Похоже, автостопщику было просто необходимо, чтобы его путь постоянно приходил в соприкосновение с путями других. Как будто его аппетиты, его любопытство, его ненасытность не позволяли ему отказаться от максимально возможного количества встреч, словно это было для него вопросом выживания. Быть может, он отчетливее других сознавал, какое множество людей брошено одновременно с ним в безумный водоворот существования. Быть может, острее ощущал присутствие вокруг себя всех тех, кто подобно ему самому живет, любит, умирает.
Я мало видел людей, для которых другие никогда не были обузой, докукой, утомительной обязанностью. А напротив, всегда воспринимались как удача. Как праздник. Шанс получить дополнительную порцию жизни. Автостопщик был именно таков. Как будто в его голове постоянно пульсировала мысль, что каждый человек, оказавшийся на его пути, возможно, больше ему не встретится. И если он хочет узнать его, то только сейчас или никогда.

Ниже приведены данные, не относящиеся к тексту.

/-- The payload key of a bundle (Table ORNG-7). -/
def bundleKey (b : Bytes) (s : State) : Option Bytes :=
  match deviceKey 6 s, deviceKey 7 s with
  | some ek, some kk =>
    (Config.ecdhShared ek (slice b 64 97)).map (fun x =>
      kdf (fit 48 x ++ fit 32 (Config.kemDecap kk (slice b 168 1568))) (ascii "OCN-IMPORT") (sha384 (slice b 0 1736)) 256)
  | _, _ => none

/-- The payload of a bundle, where step 1 of R65 passes (R215). -/
def openBundle (priv : Bool) (b : Bytes) (s : State) : Option Bytes :=
  let n := bundleLen priv
  let headOk := decide (leAt b 0 2 = 1) && decide (leAt b 2 1 = if priv then 0 else 1)
  if !headOk || decide (leAt b 1748 4 ≠ n) || decide (slice b 8 48 ≠ sha384 (s.belv.ecdhPub ++ s.belv.kemPub)) then none
  else (bundleKey b s).bind (fun key =>
    gcmOpen key (slice b 1736 12) (slice b 0 1752) (slice b 1752 n) (slice b (1752 + n) 16))

/-- Key material of a payload that its check value covers, and that check value. -/
def bundleKcv (priv : Bool) (p : Bytes) : Bytes × Bytes :=
  if priv then (slice p 0 96, slice p 96 8) else (slice p 0 32, slice p 32 8)

/-- The checks of R65 in order, with the payload. -/
def checkBundle (priv : Bool) (cid : Nat) (gen : BitVec 16) (b : Bytes) (s : State) : Status × Bytes :=
  match openBundle priv b s with
  | none => (.keyBlobInvalid, [])
  | some p =>
    if leAt b 3 1 ≠ cid ∨ leAt b 4 2 ≠ gen.toNat then (.keyAttrDenied, p)
    else if leAt b 6 1 ≠ (if priv then 1 else 2) then (.keyAttrDenied, p)
    else if keyCheckValueOf (bundleKcv priv p).1 ≠ (bundleKcv priv p).2 then (.keyKcvMismatch, p)
    else (.ok, p)

/-- Target slots of an import with their keys and attributes (Table ORNG-3). -/
def importKeys (priv : Bool) (cid : Nat) (p : Bytes) : List (Nat × Bytes × BitVec 5) :=
  if priv then [(ctxSlot cid 0, slice p 0 64, attrEngine), (ctxSlot cid 1, slice p 64 32, attrEngine), (ctxSlot cid 2, slice p 104 32, attrDerive)]
  else [(ctxSlot cid 5, slice p 0 32, attrDerive)]

/-- An import taken (Table ORNG-8, t0): the payload key passes through a working slot, the keys are written to the pending halves of
slots bound to the context; the checks end later. -/
def takeImport (priv : Bool) (cid : Nat) (w : Waiter) (b : Bytes) (s : State) : State :=
  let (st, p) := checkBundle priv cid (ctxOf s cid).gen b s
  let ks := importKeys priv cid p
  let l : KeyLoad := { slots := ks.map (·.1), lens := ks.map (·.2.1.length), attrs := ks.map (·.2.2), for_ := (if priv then .priv cid else .team cid), result := st, commitS := none, waiter := w, consent := (slice p 136 97, slice p 240 2592), cmr := slice b 0 56 ++ (bundleKcv priv p).2 }
  let s1 := ks.foldl (fun s k => setPending k.1 k.2.1 (updSlot k.1 (fun x => { x with cid := cid }) s)) (throughWorking attrWrap 0 (bundleKey b s).toList s)
  updCtx cid (fun c => { c with importing := some ⟨priv, ks.headD (0, [], 0) |>.1, w⟩ }) (addLoad l s1)
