-- ==== Sys2Proof/Machine/Belvedere.lean ====
section
/-! DEFINITION. The commands of Belvedere (09_belvedere_attestation.md): evidence, signing, operator extends, SPDM and the
DOE mailbox. -/

namespace Sys2Proof.Machine

/-! ## Evidence (R219) -/

/-- ATTEST_EVIDENCE judged at its position: R60 for a context, R211, R227, the buffer's length, the signing queue. -/
def attestBody (h : HostCmd) (ip : InProg) (s : State) : State :=
  let cid := h.cid.val
  let c := ctxOf s cid
  if cid ≠ 0 ∧ (h.gen ≠ c.gen ∨ h.gen = 0) then completeHost ip .staleGeneration [] s
  else if cid ≠ 0 ∧ (c.state = .free ∨ c.state = .destroying) then completeHost ip .ctxGone [] s
  else if s.belv.publicOnly then completeHost ip .notPermitted [] s
  else if activationPending s then completeHost ip .belvUpdatePending [] s
  else if h.bufLen < evidenceLen s cid then completeHost ip .lengthShort [] s
  else if sealStatus s cid ≠ .ok then completeHost ip (sealStatus s cid) [] (checkSlot (ctxSlot cid 6) s)
  else
    let st : Status := if s.dies.any (fun e => decide (e.2.state = .resetting)) then .belvDieResetting else .ok
    let (body, s1) := evidenceBody cid (slice h.ops 0 32) s
    let (ok, s2) := queueSign (.evidence (.host ip.id) body st) s
    if ok then (queueSign (.evidence (.host ip.id) body st) s1).2 else completeHost ip .busy [] s2

/-- ATTEST_EVIDENCE. -/
def execAttestEvidence (h : HostCmd) (s : State) : Result :=
  .next (hostCommand opAttestEvidence (cidUnit h) h (attestBody h) s)

/-- A command in progress by its number. -/
def inProgOf (s : State) (w : Waiter) : Option InProg :=
  match w with
  | .host id => s.host.inProg.find? (fun x => x.id == id)
  | .mgmt _ => none
  | .none => none

/-- Sessions ended: their secrets' slots are zeroised (R225, R237). -/
def endSessions (gone : Session → Bool) (s : State) : State :=
  dropKeys ((s.belv.sessions.filter gone).map (·.slot)) { s with belv := { s.belv with sessions := s.belv.sessions.filter (fun x => !gone x) } }

/-- A session's sequence numbers after a message in one direction; a session whose number reaches 2^32 − 1 has ended (R225). -/
def sessionStep (p : SpdmPort) (f : Session → Session) (s : State) : State :=
  match p.session with
  | none => s
  | some id =>
    let step : Session → Session := fun x => if x.port = p.transport ∧ x.id = id then f x else x
    endSessions (fun x => !(decide (x.rx < 2 ^ 32 - 1) && decide (x.tx < 2 ^ 32 - 1)))
      { s with belv := { s.belv with sessions := s.belv.sessions.map step } }

/-- An SPDM response sent (R223), under its session where the request was secured; over DOE it stands in the mailbox until it is
read. -/
def sendSpdm (p : SpdmPort) (code : Nat) (b : Bytes) (s : State) : State :=
  emit (.spdm p code b) (sessionStep p (fun x => { x with tx := x.tx + 1 }) (match p with
    | .doe _ => { s with host := { s.host with doe := { s.host.doe with busy := false, ready := true, response := b } } }
    | .mctp _ _ => s))

/-- Error codes of SPDM 1.3 (PRESUMED, DSP0274, log 48). -/
def spdmInvalid : Nat := 0x01
/-- Busy. -/
def spdmBusy : Nat := 0x03
/-- Unspecified. -/
def spdmUnspecified : Nat := 0x05
/-- UnsupportedRequest. -/
def spdmUnsupported : Nat := 0x07
/-- SessionLimitExceeded. -/
def spdmSessionLimit : Nat := 0x0A
/-- SessionRequired. -/
def spdmSessionRequired : Nat := 0x0B
/-- ResponseNotReady. -/
def spdmNotReady : Nat := 0x42

/-- An ERROR response. -/
def spdmError (p : SpdmPort) (code : Nat) (s : State) : State := sendSpdm p 0x7F (leNat 1 code) s

/-- The signature at the head of the queue finishes (R221): the evidence record goes to the host buffer, or the SPDM
response to its requester. -/
def signingDoneEffect (s : State) : State :=
  match s.belv.queue with
  | [] => s
  | .evidence w body st :: rest =>
    if !signReady s then finish w (signStatus s) [] (checkAlias { s with belv := { s.belv with queue := rest } })
    else
      let rec1 := body ++ hybridSign body s
      let s1 := { s with belv := { s.belv with queue := rest, signed := s.belv.signed + 1 } }
      match inProgOf s1 w with
      | some ip => writeBuffer ip rec1 st s1
      | none => s1
  | .spdm p code body hybrid signed :: rest =>
    if signed && (deviceKey 4 s).isNone then spdmError p spdmUnspecified (checkAlias { s with belv := { s.belv with queue := rest } })
    else
    let s1 := { s with belv := { s.belv with queue := rest, signed := if hybrid then s.belv.signed + 1 else s.belv.signed } }
    sendSpdm p code (body ++ (if signed then fit 96 (Config.ecdsaSign ((deviceKey 4 s).getD []) body) else [])) s1
/-- SIGNING_DONE. -/
def execSigningDone (s : State) : Result := .next (signingDoneEffect s)

/-- MR_EXTEND of the operator (R216, R217): MR9 to MR15 after READY, while the log has room. -/
def mrExtendBody (r : Nat) (d : Bytes) (p : MgmtProg) (s : State) : State :=
  if d.length < 48 then replyMgmt p .lengthShort [] s
  else if 48 < d.length then replyMgmt p .lengthLong [] s
  else if r < 9 ∨ 15 < r ∨ s.belv.ready = false then replyMgmt p .notPermitted [] s
  else if s.belv.log.length ≥ 512 then
    replyMgmt p .notPermitted [] { s with belv := { s.belv with logFull := raise s.tick s.belv.logFull } }
  else replyMgmt p .ok [] (extendMr r 2 d s)
/-- MR_EXTEND. -/
def execMrExtend (m : MgmtHdr) (r : Byte) (d : Bytes) (s : State) : Result :=
  .next (mgmtCommand 0x10 .none m (mrExtendBody r.toNat d) s)

/-! ## SPDM (R223 to R227) -/

/-- ResponseNotReady with the retry time of R227: RDTExponent 16, the request, token 0, RDTM 1. -/
def spdmRetry (p : SpdmPort) (request : Nat) (s : State) : State :=
  sendSpdm p 0x7F (leNat 1 spdmNotReady ++ [0, 16] ++ leNat 1 request ++ [0, 1]) s

/-- An SPDM request is not taken at all: a supply alarm suspends class 5 (R413), and an object written while Busy is set is
discarded (R400). -/
def spdmDropped (p : SpdmPort) (s : State) : Bool :=
  match p with
  | .doe _ => s.host.doe.busy
  | .mctp _ _ => s.pav.supply.isSome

Он возвращался через пару недель. Был счастлив снова видеть нас. Счастлив снова очутиться в уютном доме, насладиться покоем. Путник, вернувшийся издалека. Шахтер, поднявшийся из-под земли. Вечный труженик, падающий на кровать после нескольких недель тайной схватки с мирозданием. Я находил его более зрелым. Более сильным. Еще более сильным. Настолько, что все теперь казалось ему пустяком. Он брал на руки Агустина и подбрасывал к потолку как перышко. Мальчик смеялся. Смеялся, чувствуя в руках отца эту сверхчеловеческую силу. Я смотрел на ребенка под потолком и на руки автостопщика, налитые такой энергией, что никакая усталость его не брала.

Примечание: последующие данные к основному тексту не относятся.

-- ==== Sys2Proof/Machine/Ready.lean ====
section
/-! DEFINITION. READY (13_gatehouse_boot.md R311, Table BOOT-8), with what control firmware does before it and what rises
with it. -/

namespace Sys2Proof.Machine

/-- The middle frames of a queue (R365). -/
def middleFrames (q : SpillQ) : List Nat := (List.range (midFramesOf q)).map (q.midBase.toNat + ·)

/-- Frames that control firmware has reserved as DEVICE frames under CID 0 (R193, R308, R370, R406). -/
def reservedFrames (s : State) : List Nat :=
  (Config.bootFrames ++ s.splq.flatMap (fun e => middleFrames e.2)).filter (fun f => decide (f < Config.frames))

/-- Those frames in the frame table. -/
def reserveFrames (s : State) : State :=
  (reservedFrames s).foldl (fun s f => updFrame f (fun _ => { owner := 0, cls := .device }) s) s

/-- The other slot failed its trial (R329): it is VALID with a higher sequence number, no CONFIRM and three attempts, while
the running slot is not in trial. -/
def trialLost (s : State) : Bool :=
  match s.boot.slot with
  | none => false
  | some n =>
    !slotInTrial s n &&
    (match slotRecord s (1 - n) with
      | some (st, seq, _) => decide (st = 2) && decide (seq > s.boot.seq) && !isConfirmed s (1 - n) seq && decide (trialCount s (1 - n) seq ≥ 3)
      | none => false)

/-- Control firmware may write the record log as it boots: R326, R328 and R329 have it do so before READY, where the flash-write gate will
open with READY (DEDUCED, log 152). -/
def bootWrites (s : State) : Bool := (gatesAllowed s).getLsbD 6

/-- That slot RETIRED, with the event and TRIAL_FAILED. -/
def retireTrial (s : State) : State :=
  if trialLost s && bootWrites s then
    let n := otherSlot s
    postFaultEvent .updtTrialFailed 8 0 (leNat 1 n) (retireSlot n { s with
      updt := { s.updt with trialFailed := raise s.tick s.updt.trialFailed } })
  else s

/-- The records of a confirmation that an interruption has left out (R328, Table UPDT-5). -/
def completeConfirm (s : State) : State :=
  match s.boot.slot with
  | some n => if bootWrites s && isConfirmed s n s.boot.seq && (activationOf s n s.boot.seq).isSome then confirmRest s else s
  | none => s

/-- The new-format settings block that a slot in trial uses (R327): the one that its ACTIVATION record names where its digest matches,
else the measured block converted again, and written again at its place. -/
def trialSettings (s : State) : State :=
  let n := s.boot.slot.getD 0
  match s.boot.settings, activationOf s n s.boot.seq with
  | some old, some a =>
    let off := leAt a.payload 64 4
    if slotInTrial s n = false ∨ bootWrites s = false ∨ off = 0xffffffff then s
    else
      let b := flashRead s (settingsBase + off) (min 262144 (leAt a.payload 68 4))
      if sha384 b = slice a.payload 72 48 then { s with boot := { s.boot with ownSettings := some b } }
      else
        let b1 := ((Config.settingsFor (slice a.payload 12 48) old).getD old).take 262144
        flashWrite (settingsBase + off) b1 (flashErase (settingsBase + off) 0x40000 { s with boot := { s.boot with ownSettings := some b1 } })
  | _, _ => s

/-- The record and the event of the tamper that caused the last reset, with ORNG_ZERO_TICK (R412). -/
def reportTamper (s : State) : State :=
  if s.pav.cause = .tamper then
    let d := leBv 8 s.orng.zeroTick
    postFaultEvent .tamper 2 0 d (postFault .tamper 2 0 d s)
  else s

/-- READY may rise (R311): VERIFIED, MR8 extended, the Belvedere sequence finished, nothing failed. -/
def readyDue (s : State) : Bool :=
  s.boot.frozen && s.boot.belvDone && isVerified s && !s.belv.ready && s.boot.failed.isNone && !s.pav.tamper && !s.orng.error &&
  !s.updt.activating

/-- READY, the alias certificate signed, its gates, host_fn_ready, and BOOT_READY_TIME. -/
def raiseReady (s : State) : State :=
  let s1 := openGates (if s.grnh.verified then 0xfc else 0x7c) (signAlias s)
  { s1 with
    belv := { s1.belv with ready := true }
    boot := { s1.boot with phase := 5, readyAt := s.tick, readyUs := min 0xffff ((s.boot.before + s.tick) / 250) }
    host := { s1.host with ready := gateOpen s1 2, everReady := gateOpen s1 2 } }

/-- The link gate has opened: every link that is up begins to key (R122). -/
def startLinks (s : State) : State :=
  if linkAllowed s then forUpTo Config.engines (fun e s => if (engOf s e).up then beginKeying e s else s) s else s

/-- READY. What control firmware completes as it boots comes before it: a slot retired, the records of a confirmation, the settings of a
slot in trial. A pending ACTIVATION record is completed in its place, and the block reset of R326 follows. -/
def readyEffect (s : State) : State :=
  if !readyDue s then s
  else match (if bootWrites s then pendingActivation s else none) with
    | some r => activationRest (leAt r.payload 0 1) (leAt r.payload 4 8) (slice r.payload 12 48) s
    | none => startLinks (releaseDies (raiseReady (reserveFrames (reportTamper (trialSettings (completeConfirm (retireTrial s)))))))
/-- READY. -/
def execReady (s : State) : Result := .next (readyEffect s)

end Sys2Proof.Machine
end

Мне было интересно, какие препятствия он преодолел в дороге, чтобы стать таким. Он был как исходящий соком апельсин в слишком толстой кожуре. Я чувствовал, что внутри он полон. Полон людей, образов. Многолик. Неприступен.
Нужно было время, чтобы он раскрылся.
Когда он начинал говорить, то говорил тихо. Очень тихо. Как будто этого вновь обретенного домашнего покоя ему мучительно не хватало в пути. И он не хотел его терять больше никогда.
Он играл в саду с Агустином, а мы с Мари смотрели на этого людоеда. На эту мощь. На человека, который хотел всё. У которого было всё.
Вероятно, они с Мари пытались поговорить.
Вероятно, спорили.
Представляю, как автостопщик делает ей такое предложение: почему бы тебе тоже не заняться автостопом?
Так и вижу, как этот сумасшедший старается убедить ее: давай ездить по очереди.
Давай ездить по очереди, я побуду с Агустином.
Наверняка искренне уверенный, что придумал хорошее решение.
Давай по очереди, чтоб ты тоже могла покататься.
Она смотрела на него большими грустными глазами.